(Entries taken from a collection)
/-- The registers, buffers and internal state an instruction leaves alone: `t` is `s` but for the pieces its rule names
(10_state.md R22, 30_encoding.md R120). The host's schedule and answers may move wherever elements are accessed. -/
def Keeps (i : Instr) (s t : State) : Prop :=
  match i with
  | .rdCoils _ _ | .rdDiscrete _ _ | .rdHolding _ _ | .rdInput _ _ | .wrCoil _ _ | .wrReg _ _ | .wrCoils _ _ _ _
  | .wrRegs _ _ _ _ | .maskWr _ _ _ | .rwRegs _ _ _ _ _ _ | .unrecognized _ | .execReq =>
    t = { s with
      pdu := t.pdu, status := t.status, sphase := t.sphase, stores := t.stores, hostQ := t.hostQ,
      hostOut := t.hostOut }
  | .crc16 => t = { s with res := t.res, status := t.status, crcTab := t.crcTab, crcValid := t.crcValid }
  | .lrc => t = { s with res := t.res, status := t.status }
  | .hexenc | .mbapBuild | .encAscii | .encMbap => t = { s with tx := t.tx, status := t.status }
  | .hexdec => t = { s with pdu := t.pdu, status := t.status }
  | .mbapParse =>
    t = { s with mtid := t.mtid, proto := t.proto, mlen := t.mlen, unit := t.unit, status := t.status }
  | .encRtu => t = { s with tx := t.tx, status := t.status, crcTab := t.crcTab, crcValid := t.crcValid }
  | .decRtu =>
    t = { s with
      pdu := t.pdu, status := t.status, sphase := t.sphase, crcTab := t.crcTab, crcValid := t.crcValid }
  | .decAscii => t = { s with pdu := t.pdu, status := t.status, sphase := t.sphase }
  | .decMbap =>
    t = { s with
      pdu := t.pdu, status := t.status, sphase := t.sphase, mtid := t.mtid, proto := t.proto, mlen := t.mlen }
  | .dsNew | .dsNewDefault => t = { s with stores := t.stores, status := t.status }
  | .bankRd =>
    t = { s with
      res := t.res, status := t.status, stores := t.stores, hostQ := t.hostQ, hostOut := t.hostOut }
  | .bankWr => t = { s with status := t.status, stores := t.stores, hostQ := t.hostQ, hostOut := t.hostOut }
  | .slaveRtu =>
    t = { s with
      tx := t.tx, pdu := t.pdu, status := t.status, sphase := t.sphase, stores := t.stores, hostQ := t.hostQ,
      hostOut := t.hostOut, freeCtr := t.freeCtr, crcTab := t.crcTab, crcValid := t.crcValid }
  | .slaveAscii =>
    t = { s with
      tx := t.tx, pdu := t.pdu, status := t.status, sphase := t.sphase, stores := t.stores, hostQ := t.hostQ,
      hostOut := t.hostOut, freeCtr := t.freeCtr }
  | .slaveMbap =>
    t = { s with
      tx := t.tx, pdu := t.pdu, status := t.status, sphase := t.sphase, stores := t.stores, hostQ := t.hostQ,
      hostOut := t.hostOut, freeCtr := t.freeCtr, mtid := t.mtid, proto := t.proto, mlen := t.mlen }
  | .nextTxid => t = { s with txid := t.txid, mtid := t.mtid, res := t.res, status := t.status }
  | .req =>
    t = { s with pdu := t.pdu, mphase := t.mphase, qty := t.qty, wqty := t.wqty, status := t.status, tx := t.tx }
  | .mreqRtu =>
    t = { s with
      pdu := t.pdu, mphase := t.mphase, qty := t.qty, wqty := t.wqty, status := t.status, tx := t.tx,
      crcTab := t.crcTab, crcValid := t.crcValid }
  | .mreqAscii =>
    t = { s with pdu := t.pdu, mphase := t.mphase, qty := t.qty, wqty := t.wqty, status := t.status, tx := t.tx }
  | .mreqMbap =>
    t = { s with
      pdu := t.pdu, mphase := t.mphase, qty := t.qty, wqty := t.wqty, status := t.status, tx := t.tx,
      txid := t.txid, mtid := t.mtid, res := t.res }
  | .rspRtu =>
    t = { s with
      pdu := t.pdu, mphase := t.mphase, data := t.data, status := t.status, freeCtr := t.freeCtr,
      crcTab := t.crcTab, crcValid := t.crcValid }
  | .rspAscii | .rspMbap =>
    t = { s with
      pdu := t.pdu, mphase := t.mphase, data := t.data, status := t.status, freeCtr := t.freeCtr }
  | .start | .stop => t = { s with run := t.run, status := t.status }
  | .undefinedCmd _ => t = { s with status := t.status }

/-! What requests read and write, in terms of element reads. -/

/-- The elements of bank `b` of unit `u` from `start` on read as `vals`. -/
def Holds (s : State) (u : Byte) (b : BankName) (start : Nat) (vals : List Word) : Prop :=
  ∀ k, k < vals.length → bankRead s u b (start + k) = .ok (vals.getD k 0)

/-- `t` is reached by writing `vals` to the elements from `start` on: they read back, every other element of every bank
of every unit reads as before, no length changes and no datastore appears (44_bank.md R219). -/
def Stored (s t : State) (u : Byte) (b : BankName) (start : Nat) (vals : List Word) : Prop :=
  Holds t u b start vals ∧
    (∀ u' b' a, (u' ≠ u ∨ b' ≠ b ∨ a < start ∨ start + vals.length ≤ a) →
      bankRead t u' b' a = bankRead s u' b' a) ∧
    ∀ w, t.shape w = s.shape w

/-- `data` is the bits of `es` packed: bit `i mod 8` of byte `i div 8` is bit 0 of entry `i`, the unused bits are 0
(30_encoding.md R91). -/
def PackedAs (data : List Byte) (es : List Word) : Prop :=
  data.length = (es.length + 7) / 8 ∧
    (∀ i, i < es.length → (data.getD (i / 8) 0).getLsbD (i % 8) = (es.getD i 0).getLsbD 0) ∧
    ∀ i, es.length ≤ i → (data.getD (i / 8) 0).getLsbD (i % 8) = false

/-- A request with function code `fc` whose PDU is shorter than `n` bytes is discarded: step 0 of the function
(45_request_exec.md R234, R235 (a)). -/
def ShortDiscarded (fc : Byte) (n : Nat) : Prop :=
  ∀ (s : State) (u : Byte) (rest : List Byte) (d : Store),
    s.pdu.bytes = u :: fc :: rest → rest.length + 1 < n → s.store u = some d →
      exec .execReq s = .next (s.discarded .discardedFraming)

/-! What the master's commands leave (46_master.md). -/

/-- The first quantity check that fails, `(quantity, bound)` each (46_master.md R273, `chk`). -/
def checkFails : List (Nat × Nat) → Option Status
  | [] => none
  | (q, m) :: t =>
    if q = 0 then some .zeroRegistersRequested
    else if m < q then some .tooManyRegistersRequested
    else checkFails t

/-- How `REQ` ends for one row of 46_master.md R273: the quantity checks, the request PDU, the state with the row's
quantity register written. A failed check leaves no message and no frame (60_exceptions.md R305; log entry 15). -/
def reqEnds (s : State) (checks : List (Nat × Nat)) (p : List Byte) (s' : State) : State :=
  match checkFails checks with
  | some e =>
    { s with pdu := { s.pdu with len := 0 }, tx := { s.tx with len := 0 }, mphase := .errored, status := e }
  | none => { s' with pdu := s.pdu.write (s.unit :: p), mphase := .sending, status := .ok }

/-- A local error or an exception of `RSP_*` (46_master.md R276): the status, the phase, and for a reading function no
data; what `DATABUF` then holds is not said. -/
def RspFailed (s t : State) (e : Status) : Prop :=
  t = { s with mphase := .errored, status := e, data := t.data, freeCtr := t.freeCtr } ∧
    (isReading s.fc = true → t.data.len = 0) ∧
    (isReading s.fc = false → t.data = s.data ∧ t.freeCtr = s.freeCtr)

/-- A read reply of `RSP_*` (46_master.md R279): the byte count must be the quantity's and the data must be there; the
decoded elements go to `DATABUF`. A quantity raised above 2000 since the request does not fit `DATABUF`
(30_encoding.md R122; log entry 11). -/
def RspRead (s0 s t : State) (need : Nat) (p : List Byte) (value : Nat → Word) : Prop :=
  if (p.getD 1 0).toNat ≠ need ∨ p.length < 2 + (p.getD 1 0).toNat then RspFailed s t .wrongMessageLen
  else if 2000 < s.qty.toNat then t = { s0 with status := .badCommand }
  else
    t = { s with
      data := s.data.write ((List.range s.qty.toNat).map value), mphase := .done, status := .ok }

/-- The echo of a write in `RSP_*` (46_master.md R279): the length, then each field with the error of a difference. -/
def RspEcho (s t : State) (p : List Byte) (need : Nat) : List (Nat × Word × Status) → Prop
  | [] => if p.length < need then RspFailed s t .wrongMessageLen else t = { s with mphase := .done, status := .ok }
  | (k, v, e) :: fs =>
    if p.length < need then RspFailed s t .wrongMessageLen
    else if u16be (p.getD k 0) (p.getD (k + 1) 0) ≠ v then RspFailed s t e
    else RspEcho s t p need fs

/-- Checking the reply PDU `p` against the request (46_master.md R279): `s0` is the state the command started in, `s` the
state the envelope was accepted in, with the message in `PDUBUF`, `t` what the command leaves. -/
def Checked (s0 s t : State) (p : List Byte) : Prop :=
  if (p.getD 0 0).getLsbD 7 then
    RspFailed s t
      (if p.getD 1 0 = 1 then .exceptionIllegalFunction
      else if p.getD 1 0 = 2 then .exceptionIllegalDataAddress
      else if p.getD 1 0 = 3 then .exceptionIllegalDataValue
      else if p.getD 1 0 = 4 then .exceptionSlaveDeviceFailure
      else .exceptionOther)
  else if s.fc = 0x01 ∨ s.fc = 0x02 then
    RspRead s0 s t ((s.qty.toNat + 7) / 8) p fun i => if (p.getD (2 + i / 8) 0).getLsbD (i % 8) then 1 else 0
  else if s.fc = 0x03 ∨ s.fc = 0x04 ∨ s.fc = 0x17 then
    RspRead s0 s t (2 * s.qty.toNat) p fun i => u16be (p.getD (2 + 2 * i) 0) (p.getD (3 + 2 * i) 0)
  else if s.fc = 0x05 then
    RspEcho s t p 5
      [(1, s.addr, .wrongResponseRegAddress),
        (3, if s.val.getLsbD 0 then 0xFF00#16 else 0x0000#16, .wrongResponseValue)]
  else if s.fc = 0x06 then
    RspEcho s t p 5 [(1, s.addr, .wrongResponseRegAddress), (3, s.val, .wrongResponseValue)]
  else if s.fc = 0x0F ∨ s.fc = 0x10 then
    RspEcho s t p 5 [(1, s.addr, .wrongResponseRegAddress), (3, s.qty, .wrongResponseQuantity)]
  else if s.fc = 0x16 then
    RspEcho s t p 7
      [(1, s.addr, .wrongResponseRegAddress), (3, s.val, .wrongResponseAndMask), (5, s.val2, .wrongResponseOrMask)]
  else
    t = { s with mphase := .errored, status := .badCommand, data := t.data, freeCtr := t.freeCtr } ∧ t.data.len = 0

/-- Checking the stripped message `m` against the request (46_master.md R279): it is in `PDUBUF`, its PDU is checked. -/
def Judged (s0 s t : State) (m : List Byte) : Prop := Checked s0 { s with pdu := s.pdu.write m } t m.tail

/-! Which statuses a command can end with. -/

/-- The statuses an echo check can give: codes 10 to 14 (60_exceptions.md R300). -/
def echoStatuses : List Status :=
  [.wrongResponseRegAddress, .wrongResponseQuantity, .wrongResponseValue, .wrongResponseAndMask, .wrongResponseOrMask]

/-- The remote statuses: codes 17 to 21 (60_exceptions.md R300). -/
def remoteStatuses : List Status :=
  [.exceptionIllegalFunction, .exceptionIllegalDataAddress, .exceptionIllegalDataValue] ++
  [.exceptionSlaveDeviceFailure, .exceptionOther]

/-- The matrix of 60_exceptions.md R327: the statuses each command can end with. A request PDU ends as its `EXEC`
does once the PDU is decoded. -/
def allowedStatuses : Instr → List Status
  | .crc16 | .lrc | .hexdec | .nextTxid | .start | .stop => [.ok]
  | .hexenc | .mbapBuild | .encRtu | .encAscii | .encMbap => [.ok, .badCommand]
  | .mbapParse => [.ok, .wrongMessageLen]
  | .decRtu | .decAscii => [.ok, .discardedShort, .discardedFraming, .discardedChecksum]
  | .decMbap => [.ok, .discardedShort, .discardedFraming]
  | .dsNew => [.ok, .unitIdRange, .sizeRange, .duplicateUnit]
  | .dsNewDefault => [.ok, .unitIdRange, .duplicateUnit]
  | .bankRd | .bankWr => [.ok, .noSuchUnit, .outOfRange]
  | .execReq => [.ok, .discardedFraming, .discardedUnit]
  | .slaveRtu | .slaveAscii =>
    [.ok, .stopRequested, .discardedShort, .discardedFraming, .discardedChecksum, .discardedUnit]
  | .slaveMbap => [.ok, .stopRequested, .discardedShort, .discardedFraming, .discardedUnit]
  | .req | .mreqRtu | .mreqAscii | .mreqMbap =>
    [.ok, .busy, .badCommand, .zeroRegistersRequested, .tooManyRegistersRequested]
  | .rspRtu =>
    [.ok, .badCommand, .rxTimeout, .wrongMessageLen, .wrongCrc, .wrongResponseAddress] ++ echoStatuses ++ remoteStatuses
  | .rspAscii =>
    [.ok, .badCommand, .rxTimeout, .wrongMessageLen, .startCharNotFound, .endCharsNotFound] ++
      [.wrongLrc, .wrongResponseAddress] ++ echoStatuses ++ remoteStatuses
  | .rspMbap =>
    [.ok, .badCommand, .rxTimeout, .wrongMessageLen, .wrongTransactionId, .wrongProtocolId] ++
      [.wrongResponseAddress] ++ echoStatuses ++ remoteStatuses
  | .undefinedCmd _ => [.badCommand]
  | .rdCoils _ _ | .rdDiscrete _ _ | .rdHolding _ _ | .rdInput _ _ | .wrCoil _ _ | .wrReg _ _ => [.ok, .discardedUnit]
  | .wrCoils _ _ _ _ | .wrRegs _ _ _ _ | .maskWr _ _ _ | .rwRegs _ _ _ _ _ _ => [.ok, .discardedUnit]
  | .unrecognized _ => [.ok, .discardedUnit]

The task:
Every line above that includes the word "wrCoils" should be listed.

Response area:
  | .rdCoils _ _ | .rdDiscrete _ _ | .rdHolding _ _ | .rdInput _ _ | .wrCoil _ _ | .wrReg _ _ | .wrCoils _ _ _ _
  | .wrCoils _ _ _ _ | .wrRegs _ _ _ _ | .maskWr _ _ _ | .rwRegs _ _ _ _ _ _ => [.ok, .discardedUnit]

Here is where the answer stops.